== TASK TO CARRY OUT ==
Using the entries below, output exactly the line containing "row's operands. A" and all lines that follow it to the end.

== INPUT FOR THIS TASK ==
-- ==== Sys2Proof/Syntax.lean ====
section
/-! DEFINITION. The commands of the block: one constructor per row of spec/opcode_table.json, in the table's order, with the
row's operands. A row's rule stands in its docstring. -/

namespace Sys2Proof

== FINAL ANSWER ==
row's operands. A row's rule stands in its docstring. -/

namespace Sys2Proof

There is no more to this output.